Frankfurter Rundschau, 20.06.2009

Tillich in Bedrängnis

Schicksalssinfonie für Blockflöten
 
Das Buch sei keine Anklageschrift. Es beschreibe auch keine Täter. Ein Kreuzzug sei es auch nicht, sagte der sächsische SPD-Abgeordnete Cornelius Weiss am Freitag, als er in Dresden das Buch seines Landtagskollegen Karl Nolle vorstellte: "Sonate für Blockflöten und Schalmeien." Untertitel: "Zum Umgang mit der Kollaboration heutiger CDU-Funktionäre im SED-Regime". Das Buch ist ein Gemetzel auf 335 Seiten.

Wer solche Koalitionspartner hat, braucht keine Feinde. Karl Nolle, der 64-jährige SPD-Politiker aus Dresden, rechnet mit Partner CDU in einer Weise ab, die die komplette Opposition verstummen lässt.

Der Tonfall ist der des eitlen Eiferers, dem vor Zorn der Stift bebt: "Abgesang auf Doppelmoral, Einäugigkeit, Heuchelei und Pharisäertum der patentierten Christen in Sachsen und anderswo", heißt es da. Aber zwischen den Buchdeckeln quillt nicht nur ungestümer Zorn hervor.

Nolle tischt auch neue Anschuldigungen gegen Stanislaw Tillich auf: Der CDU-Ministerpräsident soll als Ratsmitglied des Kreises Kamenz noch 1989 an Enteignungen mitgewirkt haben.
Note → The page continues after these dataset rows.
/-- The transaction `t` ends; its line unblocks. -/
def endTxn (t : Txn) (s : State) : State := setTxns t.line (fun l => l.filter (fun x => x.id != t.id)) s

/-- The line is blocked by a transaction in progress (R235). -/
def State.blocked (s : State) (lk : Nat) : Bool :=
  s.plz.txns.any (fun t => t.line == lk && t.phase != .waiting)

/-- The line waits for a sweep of its owner's entries or of its stack (R253 step 4, R218). -/
def State.swept (s : State) (lk : Nat) : Bool :=
  s.plz.stackSweep.contains (lineStack lk) ||
    (match s.ownerSite? lk with
     | some n => s.plz.ownerSweep.contains n
     | none => false)

/-- The transaction has an entry of its plaza's tracker: it is in progress, it is one of the home's own, or fewer than 512
came before it. Any other waits at the door of the plaza (R235). -/
def State.inTracker (s : State) (t : Txn) : Bool :=
  t.phase != .waiting || t.req == .none ||
    decide (((s.plazaTxns (s.homePlaza t.line)).takeWhile (fun x => x.id != t.id)).length < 512)

/-- The oldest waiting transaction of a line that can start now (R235). -/
def State.ready? (s : State) (lk : Nat) : Option Txn :=
  if s.blocked lk || s.swept lk then none
  else match s.plz.txns.find? (fun t => t.line == lk) with
    | some t =>
      if !s.inTracker t then none
      else match t.after with
        | some a => if (s.txn? a).isSome then none else some t
        | none => some t
    | none => none

/-- A coherence message sent. -/
def sendMsg (m : CMsg) (s : State) : State := updPlz (fun p => { p with msgs := p.msgs ++ [m] }) s

/-- The site that is the requester of a transaction. -/
def reqSite? : Req → Option Nat
  | .site n _ => some n
  | _ => none

/-- The requester is a site in service that gives COMP_ACK; nothing is awaited of any other (R236). -/
def State.needsAck (s : State) (r : Req) : Bool :=
  match r with
  | .site n _ => s.inService uSite n
  | _ => false

/-! ### The owner table (R243) -/

/-- PLZ_n_OWNERS.IN_USE of the home of a line follows the table. -/
def syncOwners (p : Nat) (s : State) : State :=
  setRf (rPlzNOwners p) 14 0 (s.plz.owners.filter (fun e => s.homePlaza e.1 == p)).length s

/-- An entry allocated for a line. -/
def ownLine (lk n : Nat) (s : State) : State :=
  syncOwners (s.homePlaza lk) (updPlz (fun p => { p with
    owners := Table.set p.owners lk { site := n, order := p.order }, order := p.order + 1 }) s)

/-- The entry of a line freed. -/
def freeOwner (lk : Nat) (s : State) : State :=
  syncOwners (s.homePlaza lk) (updPlz (fun p => { p with owners := Table.erase p.owners lk }) s)

/-- One PROTOCOL_ERROR record (R259): site and message. -/
def protocolError (n msg : Nat) (s : State) : State := opRecord 0x0305 false [n, msg] s

/-! ### Storing a returned line (R201, R236, R253) -/

/-- One unit of a line stored in the plaza as an owner returned it; to a stack out of service it is
dropped (R218). -/
def storeReturn (lk u : Nat) (d : UnitData) (m : Option Mark) (dirty : Bool) (s : State) : State :=
  match s.stackOut? (lineStack lk) with
  | some _ => updStack (lineStack lk) (fun x => { x with droppedWrites := x.droppedWrites + 1 }) s
  | none => storeUnitAt opRecord lk u d m dirty s
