/-- A write of RING_DB. Of the doorbells kept for one ring under ENABLE_PENDING the last written stands, and the checks of
R164 are made when the new instance begins (DESIGN CHOICE, log entry 113). -/
def doorbell (r v : Nat) (s : State) : State :=
  let c := s.ringCtx r
  let st := s.ctxState c
  let h := s.reg (rRingHead r)
  let p := (s.ring r).prod
  let sub (a b : Nat) : Nat := (a + 2 ^ 32 - b) % 2 ^ 32
  let waits := s.rb (rCtxStatus c) 2
  if !s.ringOn r || (st == 0 && !waits) then s
  else if st ≠ 1 then
    if waits then updCtx c (fun x => { x with kept := Table.set x.kept r v }) s else s
  else if s.ringSize r < sub v h then rcFlag (rRingStatus r) 0 s
  else if 2 ^ 31 ≤ sub v p then s
  else raiseProd r v s

/-- DOORBELL. -/
def execDoorbell (r : Fin 16384) (v : BitVec 32) (s : State) : Host.Outcome State Fault Refusal :=
  .next (doorbell r v.toNat s)

/-! ### The checks of R168 -/

/-- Word `i` of a descriptor, with whether its fields are good. -/
abbrev WordCheck := Nat × Bool

/-- The header's words. -/
def headerChecks (ctx : Nat) (ws : List Nat) : List WordCheck :=
  let op := wf ws 0 7 0
  [(0, decide (op ≤ 6) && wf ws 0 31 21 == 0 && decide (wf ws 0 15 13 ≤ 2) &&
      (op != 6 || (!bit (wd ws 0) 16 && !bit (wd ws 0) 19))),
   (1, wf ws 1 11 0 == ctx && wf ws 1 15 12 == 0 && wf ws 1 23 22 == 0 && wf ws 1 31 30 == 0),
   (3, bit (wd ws 0) 19 || wd ws 3 == 0), (4, bit (wd ws 0) 20 || wd ws 4 == 0)]

/-- The argument words of a TASK (R170). -/
def taskChecks (ws : List Nat) : List WordCheck :=
  let form := wf ws 5 1 0
  let n := wf ws 5 10 4
  let mask := form == 0
  [(5, form != 3 && (if form = 1 then decide (wf ws 5 3 2 ≤ 2) else wf ws 5 3 2 == 0) &&
      (if form = 0 then n == 0 else if form = 1 then decide (1 ≤ n ∧ n ≤ 24) else decide (1 ≤ n ∧ n ≤ 72)) &&
      decide (wf ws 5 19 11 ≤ 256) && wf ws 5 31 20 == 0),
   (6, (mask || wd ws 6 == 0) && !(mask && wd ws 6 == 0 && wd ws 7 == 0 && wf ws 8 7 0 == 0)),
   (7, mask || wd ws 7 == 0), (8, wf ws 8 31 8 == 0 && (mask || wf ws 8 7 0 == 0)),
   (9, !bit (wd ws 9) 0), (10, wf ws 10 31 23 == 0)]

/-- The argument words of a COPY (R172, R246). -/
def copyChecks (ws : List Nat) : List WordCheck :=
  [(5, wd ws 5 % 64 == 0), (6, wf ws 6 31 23 == 0), (7, wd ws 7 % 64 == 0), (8, wf ws 8 31 23 == 0),
   (9, wf ws 9 31 23 == 0 && wf ws 9 22 0 % 64 == 0 && decide (64 ≤ wf ws 9 22 0 ∧ wf ws 9 22 0 ≤ 0x400000)),
   (10, wf ws 10 31 16 == 0 && decide (1 ≤ wf ws 10 15 0)), (11, wd ws 11 % 64 == 0), (13, wd ws 13 % 64 == 0),
   (14, hintKnown (wf ws 14 3 0) && decide (wf ws 14 5 4 ≤ 2) && wf ws 14 31 7 == 0), (15, wd ws 15 == 0)]

/-- The argument words of a REDUCE (R173). -/
def reduceChecks (ws : List Nat) : List WordCheck :=
  let fmt (c : Nat) : Bool := c == 1 || c == 2
  [(6, wf ws 6 31 23 == 0), (8, wf ws 8 31 23 == 0), (9, wf ws 9 31 28 == 0 && decide (1 ≤ wf ws 9 27 0)),
   (10, fmt (wf ws 10 3 0) && fmt (wf ws 10 7 4) && wf ws 10 31 8 == 0), (12, wf ws 12 31 23 == 0),
   (13, wf ws 13 31 16 == 0), (14, wd ws 14 == 0), (15, wd ws 15 == 0)]

/-- The argument words of a RESUME_PAGE (R175). -/
def resumeChecks (ws : List Nat) : List WordCheck :=
  [(5, wf ws 5 15 0 == 0), (6, wf ws 6 31 23 == 0), (7, decide (wf ws 7 1 0 ≤ 2) && wf ws 7 31 11 == 0)] ++
  (List.range 7).map (fun i => (9 + i, wd ws (9 + i) == 0))

/-- The argument words of an opcode. -/
def argChecks (ws : List Nat) : List WordCheck :=
  match wf ws 0 7 0 with
  | 1 => taskChecks ws
  | 2 => copyChecks ws
  | 3 => reduceChecks ws
  | 6 => resumeChecks ws
  | _ => (List.range 11).map (fun i => (5 + i, wd ws (5 + i) == 0))

/-- The checks of R168 on a descriptor against CTX_POLICY `pol` of context `ctx`: cause and DETAIL, cause 0 where
they pass. -/
def descriptorCheck (ctx pol : Nat) (ws : List Nat) : Nat × Nat :=
  let bad := ((headerChecks ctx ws ++ (if wf ws 0 7 0 ≤ 6 then argChecks ws else [])).filter (fun c => !c.2)).map (·.1)
  match bad with
  | [] =>
    if !bit pol (16 + wf ws 0 11 8) then (0x02, wf ws 0 11 8)
    else if wf ws 0 7 0 = 5 ∧ bit pol 8 = false then (0x03, 0)
    else (0, 0)
  | w :: l => (0x01, l.foldl min w)

/-- The dot-product class in force for a descriptor, and whether it was forced (R169). -/
def forcedClass (pol : Nat) (ws : List Nat) : Bool × Bool :=
  let asked := bit (wd ws 0) 12
  let f := bits pol 10 9
  if (wf ws 0 7 0 = 1 ∨ wf ws 0 7 0 = 3) ∧ (f = 1 ∨ f = 2) then (f == 2, asked != (f == 2)) else (asked, false)

/-- The head of ring `r` is judged as it gets there (R168, R169, R527). The forced class is noted with the checks, also for
a TASK or REDUCE that fails them (DESIGN CHOICE, log entry 113). -/
def judgeHead (r : Nat) (s : State) : State :=
  let c := s.ringCtx r
  match (s.ring r).queue.head?, (s.ring r).judged with
  | some d, none =>
    let s1 := applyKey .taskBoundary (rCtxPolicy c) s
    let pol := s1.inForce (rCtxPolicy c)
    let k := if d.poison then (0x21, 0xFFFF) else descriptorCheck c pol d.words
    let f := if d.poison then (false, false) else forcedClass pol d.words
    updRing r (fun x => { x with judged := some (k.1, k.2, f.1, f.2), fenceLook := true, since := s1.nextStamp }) s1
  | _, _ => s

/-! ### Fetch (R165, R166) -/

/-- A read of a descriptor failed only because the owner's gate is shut; it is started again later (R399). -/
def gateShut (m : Mark) : Bool := m.cause == cTargetAbsent && (m.detail == 5 || m.detail == 6)

/-- DESCRIPTOR_FETCH: the next position below P is read, once, behind the writes that R178 puts before it. -/
def execDescriptorFetch (r : Fin 16384) (s : State) : Host.Outcome State Fault Refusal :=
  .next (
    if s.ringServed r && (s.ring r).fetched != (s.ring r).prod && !s.fetchWaits r then
      let s1 := match (s.ring r).held with
        | some _ => s
        | none => match s.checkRing r with
          | some e => updRing r (fun x => { x with held := some e }) s
          | none => failRing r s
      match (s1.ring r).held with
      | none => s1
      | some e =>
        let pos := (s1.ring r).fetched
        let va := s1.base55 (rRingBaseLo r) (rRingBaseHi r) + 64 * (pos % s1.ringSize r)
        match agentRead opRecord (.dispatcher r) (heldTgt e va) 0 0 s1 with
        | (none, s2) => s2
        | (some (d, m), s2) =>
          let put (f : Fetched) (s : State) : State :=
            judgeHead r (updRing r (fun x => { x with fetched := (pos + 1) % 2 ^ 32, queue := x.queue ++ [f] }) s)
          match m with
          | some k =>
            if gateShut k then s2
            else put { pos := pos, words := List.replicate 16 0, poison := true } (rcFlag (rRingStatus r) 2 s2)
          | none => put { pos := pos, words := wordsOf (natToBytes 64 d.toNat) 16, poison := false } s2
    else s)

/-! ### Fences and slots (R177, R179) -/

/-- The fences of the head of ring `r` are met. -/
def State.fencesMet (s : State) (r : Nat) (ws : List Nat) : Bool :=
  (!bit (wd ws 0) 16 || !s.lives.any (fun l => l.ring == r)) &&
  (!bit (wd ws 0) 19 ||
    decide (0 ≤ signed 32 (s.reg (rCtxFenceN (s.ringCtx r) (wf ws 1 21 16)) + 2 ^ 32 - wd ws 3)))

/-- Slots of the completion ring of context `c` that are reserved. -/
def State.reserved (s : State) (c : Nat) : Nat :=
  (s.lives.filter (fun l => l.ctx == c)).length + ((s.ringsOf c).filter (fun r => (s.ring r).slot)).length

/-- A slot is free (R179). -/
def State.slotFree (s : State) (c : Nat) : Bool :=
  decide ((s.reg (rCqTail c) + 2 ^ 32 - s.reg (rCqHead c)) % 2 ^ 32 + s.reserved c < 2 ^ s.rf (rCqCtrl c) 4 0)

/-! ### Placement (R184 to R187) -/

/-- Free granules of a cluster, lowest first. -/
def State.freeGranules (s : State) (c : Nat) : List Nat :=
  (List.range 256).filter (fun g => (Table.find? (s.cluster c).holder g).isNone)

/-- A tile that is GOOD and ON. -/
def State.tileUp (s : State) (t : Nat) : Bool :=
  s.status uTile t == stGood && s.powered uTile t && s.inService uCluster (tileCluster t)

/-- A tile that is fixed for a reserving TASK of another ring (R186). Where several have fixed it, the one that began to
reserve first goes first (DESIGN CHOICE, log entry 113). -/
def State.fixedElsewhere (s : State) (r t : Nat) : Bool :=
  let x := s.ring r
  s.rings.any (fun e => e.1 != r && e.2.fixed.contains t && !(x.fixed.contains t && decide (x.fixedAt < e.2.fixedAt)))

/-- A free tile, for ring `r` (R184, R186). -/
def State.tileFree (s : State) (r t : Nat) : Bool :=
  s.tileUp t && !s.leavingOn t && (s.tile t).live.isNone && !s.fixedElsewhere r t

/-- The tiles of the die by ascending logical number. -/
def State.tilesInOrder (s : State) : List Nat := s.boot.tilesAt

/-- GOOD tiles of a scope, and those that count as its capacity: in QUARANTINE tasks wait for them (R185). -/
def State.goodIn (s : State) (scope : Nat → Bool) : Nat :=
  ((s.tilesInOrder).filter (fun t => scope t && s.status uTile t == stGood)).length
def State.capacityIn (s : State) (scope : Nat → Bool) : Nat :=
  ((s.tilesInOrder).filter (fun t => scope t &&
    (s.status uTile t == stGood || s.status uTile t == stQuarantine))).length

/-- Logical numbers of a MASK. -/
def maskTiles (ws : List Nat) : List Nat :=
  (List.range 72).filter (fun l => bit (wd ws (6 + l / 32)) (l % 32))

/-- A TASK that completes at once instead of being placed (R185): cause and DETAIL. -/
def State.placeFails (s : State) (ws : List Nat) : Option (Nat × Nat) :=
  let n := wf ws 5 10 4
  match wf ws 5 1 0 with
  | 0 =>
    match (maskTiles ws).find? (fun l => (s.tileAt? l).isNone) with
    | some l => some (0x30, l)
    | none =>
      ((maskTiles ws).find? (fun l => s.status uTile ((s.tileAt? l).getD 0) == stFailed)).map (fun l => (0x31, l))
  | 1 =>
    let scope (t : Nat) : Bool := tilePart t == wf ws 5 3 2
    if s.capacityIn scope < n then some (0x33, s.goodIn scope) else none
  | _ => if s.capacityIn (fun _ => true) < n then some (0x33, s.goodIn (fun _ => true)) else none

/-- The tiles a TASK of ring `r` takes among those that `free` allows, whose clusters can grant its window (R185). -/
def State.chooseTiles (s : State) (r : Nat) (ws : List Nat) (free grant : Nat → Bool) : Option (List Nat) :=
  let n := wf ws 5 10 4
  let ok (t : Nat) : Bool := free t && grant (tileCluster t)
  let inPart (p : Nat) : Option (List Nat) :=
    let l := (s.tilesInOrder).filter (fun t => tilePart t == p && ok t)
    if n ≤ l.length then some (l.take n) else none
  match wf ws 5 1 0 with
  | 0 =>
    let l := (maskTiles ws).map (fun k => (s.tileAt? k).getD 0)
    if l.all ok then some l else none
  | 1 => inPart (wf ws 5 3 2)
  | _ =>
    let home := s.rf (rRingCtrl r) 7 6
    match (home :: [0, 1, 2].filter (· != home)).findSome? inPart with
    | some l => some l
    | none =>
      let l := (s.tilesInOrder).filter ok
      if n ≤ l.length then some (l.take n) else none

/-- A cluster can grant a window of `g` granules now. -/
def State.canGrant (s : State) (g c : Nat) : Bool := decide (g ≤ (s.freeGranules c).length)

/-- The tiles a reserving TASK fixes: as if every tile that is GOOD and ON were free (R186). -/
def fixTiles (r : Nat) (ws : List Nat) (s : State) : State :=
  let l := (s.chooseTiles r ws s.tileUp (fun _ => true)).getD []
  let k := s.nextStamp
  updRing r (fun x => { x with reserving := true, fixed := l, fixedAt := if x.reserving then x.fixedAt else k }) s

/-- The placement that is possible now. -/
def State.placement? (s : State) (r : Nat) (ws : List Nat) : Option (List Nat) :=
  let g := wf ws 5 19 11
  let x := s.ring r
  if x.reserving && !x.fixed.isEmpty then
    if x.fixed.all (fun t => s.tileFree r t && s.canGrant g (tileCluster t)) then some x.fixed else none
  else s.chooseTiles r ws (s.tileFree r) (s.canGrant g)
In einem Fall, am 6. Juli 1989, sei einem Eigentümer ein Flurstück genommen worden.

Angeblich 30 Manipulationen in Tillichs Biografie

In einem anderen Fall am 7. Dezember 1989, also nach dem Fall der Mauer, sei es um ein Haus gegangen, dessen Eigentümer längst in Baden-Württemberg lebte. "So wurden selbst glatte Karrieristen und vermeintliche Mitläufer zu respektablen Trägern des Systems", spottet Nolle.

Auf den 50-jährigen Tillich, der bei der Landtagswahl am 30. August im Amt bestätigt werden möchte, hat sich Nolle seit Monaten eingeschossen. Auch an der Demontage der aus dem Westen importierten Vorgänger Kurt Biedenkopf und Georg Milbradt hatte der aus Hannover nach Sachsen eingewanderte Druckereibesitzer Nolle erheblichen Anteil.

Bei Biedenkopf ging es um seinen Dienstsitz und Rabattfeilschereien bei Ikea. Milbradt ging mit seiner Landesbank unter. Dem Ostdeutschen Tillich dreht Nolle einen Strick aus seiner Zeit als kleiner Block-CDU-Funktionär: Nicht Tillichs DDR-Biografie sei eine Schande, sondern sein Umgang damit.

30 Manipulationen in Tillichs Biografie will Nolle entdeckt haben. 105 Fragen zum Lebenslauf des sächsischen Christdemokraten hat Nolle der Landesregierung gestellt - und wartet auf Antworten. "Tillich hat mehr als nur Mangel verwaltet", sagt Nolle über sein neuestes Forschungsobjekt, "es hat Beschlüsse zur Wehrertüchtigung gegeben. Er hat an Enteignungen teilgenommen." Sieben bis acht verschiedene Lebensläufe habe Tillich über sich in Umlauf gebracht. Nolle: "Sie finden alles darin, nur nicht die Wahrheit."

Für die CDU ist Nolle ein Alptraum

Weil Nolle Nolle ist, ein Mann, den Wut und Zorn fortreißen können, baut er in seine Buchvorstellung gleich noch die Rücktrittsforderung an den Regierungspartner ein: "Ein Ministerpräsident, der nicht wahrhaftig mit seiner Biografie umgeht, ist fehl am Platze."

Nicht nur der bekommt sein Fett weg. Ob Startrompeter Ludwig Güttler, Ex-Wissenschaftsminister Hans Joachim Meyer (aus Nolles Sicht ein Beispiel dafür, wie jemand vom Täter zum selbsternannten Rächer wurde), ob Veronika Tillich, die Ministerpräsidentengattin und "politischer Instrukteur der CDU-Kreisleitung", alle finden sich in Nolles Buch wieder, als "Karrieristen, Wendehälse, Janusköpfe".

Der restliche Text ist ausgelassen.